### Task goal
Look through the data that follows and copy each line with the string "ramrd".
◇ ◇ ◇ ◇ ◇ ◇ ◇
-- ==== Sys2Proof/Laws/PerInstr.lean ====
section
/-! SUPPORT. Statements for all instructions, made per instruction: the port an instruction travels on, and
that the request its bytes select is well-formed when it is. -/

/-! ## The port (`30_encoding.md` R78) -/

namespace Sys2Proof.Laws.EncodesOnItsPort

open Sys2Proof

/-- A host row is encoded as bytes, a bus row as a frame. -/
def Statement (i : Instr) : Prop :=
  ∀ c : Config, (i.isHost = true → ∃ bytes, encode c i = .host bytes) ∧
    (i.isHost = false → ∃ f, encode c i = .bus f)

theorem write (p : List Byte) : Statement (.write p) :=
  fun _ => ⟨fun _ => ⟨_, rfl⟩, (nomatch ·)⟩
theorem read (n : Word) : Statement (.read n) :=
  fun _ => ⟨fun _ => ⟨_, rfl⟩, (nomatch ·)⟩
theorem setmodeIdle : Statement .setmodeIdle :=
  fun _ => ⟨fun _ => ⟨_, rfl⟩, (nomatch ·)⟩
theorem setmodeRect : Statement .setmodeRect :=
  fun _ => ⟨fun _ => ⟨_, rfl⟩, (nomatch ·)⟩
theorem setmodeStream : Statement .setmodeStream :=
  fun _ => ⟨fun _ => ⟨_, rfl⟩, (nomatch ·)⟩
theorem setmodeInvalid (a : Byte) : Statement (.setmodeInvalid a) :=
  fun _ => ⟨fun _ => ⟨_, rfl⟩, (nomatch ·)⟩
theorem ctrlUnknown (r a : Byte) : Statement (.ctrlUnknown r a) :=
  fun _ => ⟨fun _ => ⟨_, rfl⟩, (nomatch ·)⟩
theorem writeIdle (p : List Byte) : Statement (.writeIdle p) :=
  fun _ => ⟨fun _ => ⟨_, rfl⟩, (nomatch ·)⟩
theorem writeRect (p : List Byte) : Statement (.writeRect p) :=
  fun _ => ⟨fun _ => ⟨_, rfl⟩, (nomatch ·)⟩
theorem writeHdr (x y w h : Word) : Statement (.writeHdr x y w h) :=
  fun _ => ⟨fun _ => ⟨_, rfl⟩, (nomatch ·)⟩
theorem writeBadhdr (p : List Byte) : Statement (.writeBadhdr p) :=
  fun _ => ⟨fun _ => ⟨_, rfl⟩, (nomatch ·)⟩
theorem writeRow (p : List Byte) : Statement (.writeRow p) :=
  fun _ => ⟨fun _ => ⟨_, rfl⟩, (nomatch ·)⟩
theorem nop : Statement .nop :=
  fun _ => ⟨(nomatch ·), fun _ => ⟨_, rfl⟩⟩
theorem swreset : Statement .swreset :=
  fun _ => ⟨(nomatch ·), fun _ => ⟨_, rfl⟩⟩
theorem slpout : Statement .slpout :=
  fun _ => ⟨(nomatch ·), fun _ => ⟨_, rfl⟩⟩
theorem dispon : Statement .dispon :=
  fun _ => ⟨(nomatch ·), fun _ => ⟨_, rfl⟩⟩
theorem caset (x1 x2 : Half) : Statement (.caset x1 x2) :=
  fun _ => ⟨(nomatch ·), fun _ => ⟨_, rfl⟩⟩
theorem paset (y1 y2 : Half) : Statement (.paset y1 y2) :=
  fun _ => ⟨(nomatch ·), fun _ => ⟨_, rfl⟩⟩
theorem ramwr (ms : List (List Byte)) : Statement (.ramwr ms) :=
  fun _ => ⟨(nomatch ·), fun _ => ⟨_, rfl⟩⟩
theorem ramrd (n : Word) : Statement (.ramrd n) :=
  fun _ => ⟨(nomatch ·), fun _ => ⟨_, rfl⟩⟩
theorem pixfmt (d : List Byte) : Statement (.pixfmt d) :=
  fun _ => ⟨(nomatch ·), fun _ => ⟨_, rfl⟩⟩

end Sys2Proof.Laws.EncodesOnItsPort

/-! ## The request (R65) -/

namespace Sys2Proof.Laws.RequestIsWellFormed

open Sys2Proof

/-- The request whose bytes a well-formed instruction has is well-formed too. -/
def Statement (i : Instr) : Prop := ∀ c : Config, i.wf c = true → i.asRequest.wf c = true

theorem write (p : List Byte) : Statement (.write p) := fun _ h => h
theorem read (n : Word) : Statement (.read n) := fun _ h => h
theorem setmodeIdle : Statement .setmodeIdle := fun _ h => h
theorem setmodeRect : Statement .setmodeRect := fun _ h => h
theorem setmodeStream : Statement .setmodeStream := fun _ h => h
theorem setmodeInvalid (a : Byte) : Statement (.setmodeInvalid a) := fun _ h => h
theorem ctrlUnknown (r a : Byte) : Statement (.ctrlUnknown r a) := fun _ h => h
theorem writeIdle (p : List Byte) : Statement (.writeIdle p) := fun _ h => h
theorem writeRect (p : List Byte) : Statement (.writeRect p) := fun _ h => h
theorem writeHdr (x y w h : Word) : Statement (.writeHdr x y w h) := fun c h => by
  simpa only [Instr.asRequest, Instr.wf, rectBytes_length, Config.rectDescSize] using h
theorem writeBadhdr (p : List Byte) : Statement (.writeBadhdr p) := fun _ h => (Bool.and_eq_true_iff.mp h).1
theorem writeRow (p : List Byte) : Statement (.writeRow p) := fun _ h => h
theorem nop : Statement .nop := fun _ h => h
theorem swreset : Statement .swreset := fun _ h => h
theorem slpout : Statement .slpout := fun _ h => h
theorem dispon : Statement .dispon := fun _ h => h
theorem caset (x1 x2 : Half) : Statement (.caset x1 x2) := fun _ h => h
theorem paset (y1 y2 : Half) : Statement (.paset y1 y2) := fun _ h => h
theorem ramwr (ms : List (List Byte)) : Statement (.ramwr ms) := fun _ h => h
theorem ramrd (n : Word) : Statement (.ramrd n) := fun _ h => h
theorem pixfmt (d : List Byte) : Statement (.pixfmt d) := fun _ h => h

end Sys2Proof.Laws.RequestIsWellFormed
end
◇ ◇ ◇ ◇ ◇ ◇ ◇
### Exercise answer
theorem ramrd (n : Word) : Statement (.ramrd n) :=
theorem ramrd (n : Word) : Statement (.ramrd n) := fun _ h => h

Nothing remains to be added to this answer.